A Juul brand e-cigarette

In November 2019, the state updated several laws dealing with tobacco and vape (e-cigarette) sales, raising mandated fines for the sale of products to minors and raising the minimum purchase age from 18 to 21.

Many of the updates came as a result of cities and towns enacting the same policies locally — notably a policy that limits the sale of flavored tobacco and vape products. As of late 2019, 148 cities and towns had taken advantage of a federal Court of Appeals decision that supported a 2012 city ordinance in Providence, Rhode Island, to extend the 2009 federal flavored cigarette sales restriction to include all conventional tobacco and vape products.

Section 6 of Chapter 270, which for decades has been the state law that prohibits the sale of tobacco products to minors, had a minimum graduated fining scheme of $100/$200/$300. Most municipalities included this law in local tobacco control measures, often adding a tobacco sales permit suspension for repeat offenders and sometimes increasing the fine amounts.

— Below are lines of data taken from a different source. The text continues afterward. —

def State.holdLaunch (s : State) (l : OpenLaunch) (f : AFault) : State :=
  let i := s.schedIssuer l.vf (s.lq l.q.toNat).secure
  let r : FRec := { i.frec (srcOf ioElem) f.kind with
    held := true, retry := l.retried.isSome, lasting := lastingKind l.retried f.kind, addr := f.va, paddr := BitVec.ofNat 64 f.pa,
    site := .launch l.id }
  (s.setLaunchList (s.sched.launches.map fun m => if m.id = l.id then { m with held := true, retried := none } else m)).report 0 r

/-- A launch all of whose activations have retired writes its completion word; then its VF's vector 1 fires (R341, R389). -/
def State.finishLaunch (s : State) (l : OpenLaunch) : State :=
  if l.left != 0 || l.held then s
  else if !l.compl then s.closeLaunch l
  else
    let i := s.schedIssuer l.vf (s.lq l.q.toNat).secure
    let e := MemEv.iwrite l.cplAddr l.word
    match s.perform (unitAccess i 0 .rel e []) e with
    | .done t _ _ made _ =>
      if l.vf = 0 then t.closeLaunch l else ((t.performAt i.view .sys made).closeLaunch l).emit (.msix l.vf 1)
    | .stop t f => if f.kind == 0 then s else t.holdLaunch l f
    | .queued _ => s

/-- `launch.complete` (opcode table). -/
def execLaunchComplete (k : Nat) (s : State) : Out :=
  eventOut (match s.sched.launches[k]? with
    | none => s
    | some l => s.finishLaunch l)

/-! ### The batch scheduler (R348-R351) -/

/-- A half of a batch entry as it was read. -/
structure BHalf where
  e : Nat
  w : List Word
deriving DecidableEq, Repr

def BHalf.at (h : BHalf) (k : Nat) : Word := h.w.getD k 0
def BHalf.active (h : BHalf) : Bool := (h.at 1).extractLsb' 0 8 == 1
def BHalf.prio (h : BHalf) : Nat := ((h.at 1).extractLsb' 8 8).toNat
def BHalf.draft (h : BHalf) : Nat := min 15 ((h.at 1).extractLsb' 16 8).toNat
def BHalf.vf (h : BHalf) : VfId := (h.at 1).extractLsb' 24 6

/-- Read the current half of entry `e` of the table at a base. `SEL` is read with `.sys.acq` (R349): what a release there came after has
performed at its scope before it (R268), so that the half is read as it was then. -/
def batchHalfP (base e : Nat) : Prog BHalf :=
  let a := BitVec.ofNat 64 (base + 128 * e)
  (rdP 0 a 8).bind fun sel =>
    let off : Word := if sel % 2 = 1 then 64 else 8
    (collectP 7 fun k => (rdP 0 (a + off + BitVec.ofNat 64 (8 * k)) 8).map fun n => BitVec.ofNat 64 n).map fun w => { e, w }

/-- Effective priority under a promotion age (R350). -/
def State.batchPrio (s : State) (age : Nat) (h : BHalf) : Nat :=
  if age != 0 && age ≤ mget s.sched.passed h.e 0 then 0 else h.prio

def insertHalf (key : BHalf → Nat) (h : BHalf) : List BHalf → List BHalf
  | [] => [h]
  | x :: xs => if key h < key x then h :: x :: xs else x :: insertHalf key h xs

/-- The candidates of a VF among the halves read, in the order they are considered. -/
def State.candidates (s : State) (v : VfId) (age : Nat) (hs : List BHalf) : List BHalf :=
  (hs.filter fun h => h.active && h.vf == v).foldl (fun xs h => insertHalf (s.batchPrio age) h xs) []

/-- Those that fit a budget. -/
def fitting (budget : Nat) : Nat → List BHalf → List BHalf
  | _, [] => []
  | used, h :: hs => if used + 1 + h.draft ≤ budget then h :: fitting budget (used + 1 + h.draft) hs else fitting budget used hs

def usedTokens (b : List BHalf) : Nat := (b.map fun h => 1 + h.draft).foldl (· + ·) 0

/-- The iteration record. -/
def State.iterRecord (s : State) (n : Nat) (b : List BHalf) : List Byte :=
  leBytes 8 n ++ leBytes 4 b.length ++ leBytes 4 (usedTokens b) ++ leBytes 48 0 ++
    b.flatMap fun h => leBytes 2 h.e ++ leBytes 2 (mget s.sched.btIter h.e 0).toNat ++ leBytes 4 0 ++ h.w.flatMap fun w => leBytes 8 w.toNat

/-- Buffers of the iteration records (R350). -/
def iterSize (share : Nat) : Nat := (64 * (1 + share) + 4095) / 4096 * 4096

/-- Incomplete batch launches of a VF. -/
def State.batchOpen (s : State) (v : VfId) : Nat := (s.sched.btOpen.filter fun b => b.1 == v.toNat).length

/-- Batch scheduling runs for a VF. -/
def State.batchOn (s : State) (v : VfId) : Bool := s.sched.btEn && (s.vf v).bten

/-- The last launch of a VF is retrying. -/
def State.lfail (s : State) (v : VfId) : Bool := s.sched.btStat.getLsbD v.toNat

/-- A snapshot of the VF may begin, or go on where it waited. -/
def State.snapshotDue (s : State) (v : VfId) : Bool :=
  s.batchOn v &&
    match mget? s.sched.batch v.toNat with
    | none => decide (s.batchOpen v < s.sched.btDepth.toNat + 1)
    | some c => !c.held && !s.lfail v

/-- Counters after a snapshot with batch `b`. -/
def State.batchCounters (s : State) (c b : List BHalf) : State :=
  let inB (h : BHalf) : Bool := b.any fun x => x.e == h.e
  { s with sched := { s.sched with
      passed := c.foldl (fun m h => if inB h then mdel m h.e else mmod m h.e 0 (· + 1)) s.sched.passed
      btIter := b.foldl (fun m h => mmod m h.e 0 (· + 1)) s.sched.btIter } }

def State.bumpEpoch (s : State) (v : VfId) : State :=
  { s with vfs := mput s.vfs v.toNat { s.vf v with btepoch := (s.vf v).btepoch + 1 } }

def State.setLfail (s : State) (v : VfId) (b : Bool) : State :=
  let bit : Word := 1#64 <<< v.toNat
  { s with sched := { s.sched with btStat := if b then s.sched.btStat ||| bit else s.sched.btStat &&& ~~~bit } }
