-- ==== Sys2Proof/Machine/Dispatch.lean ====
section
/-!
DEFINITION. One arm per constructor of `Instr`: the meaning of every row of the opcode table.
-/
namespace Sys2Proof.Machine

The 2019 law raised the mandated fining scheme to $1,000/$2,000/$5,000. A subsequent Department of Public Health regulation, found at 105 CMR 665, also instituted a 36-month tolling period and provided for a local tobacco sales permit suspension where a local measure is silent on either penalty condition.

The updated state law raised the minimum legal sales age for tobacco products from 18 to 21 and followed the 26 cities and towns that had removed a sales ban exemption for menthol, mint and wintergreen flavors. (These flavors were exempted by both the federal government and the Providence ordinance.) Additionally, high-nicotine-content vape products can only be sold in adult-only retail tobacco stores and “smoking bars” (cigar bars, hookah bars, vape bars). Only “smoking bars” approved by the Massachusetts Department of Revenue are exempt from the flavor sales restriction and may allow only in-store consumption of flavored tobacco or vape products.

Tobacco product retailers received a letter from the DPH in December 2019, and dozens of local health departments reached out to tobacco and vape retailers to remind them of the new state laws, notably the higher fines.

Renewed enforcement efforts
During 2020, COVID-19 restrictions limited enforcement to answering complaints. But inspectors are now getting back into stores to conduct retailer inspections, informational visits and compliance checks.

Selling to minors under age 21 and selling prohibited flavored products — the two most frequent violations — will result in issuance of the mandated higher state fines. Municipalities deposit these fines in their general fund, with the exception of a few cities and towns that have established revolving funds that are earmarked for tobacco enforcement.

At the federal level, the U.S. Food and Drug Administration recently agreed to revisit its 2009 regulation banning the sale of flavored cigarettes. New proposed rules would remove the exemption for menthol, mint and wintergreen flavors and extend the regulation to cigars as well. (Menthol cigarettes account for one-third of all cigarettes sold nationally.)

Massachusetts law exceeds the FDA proposal, as the scope of the state policy includes all conventional tobacco products and vaping products.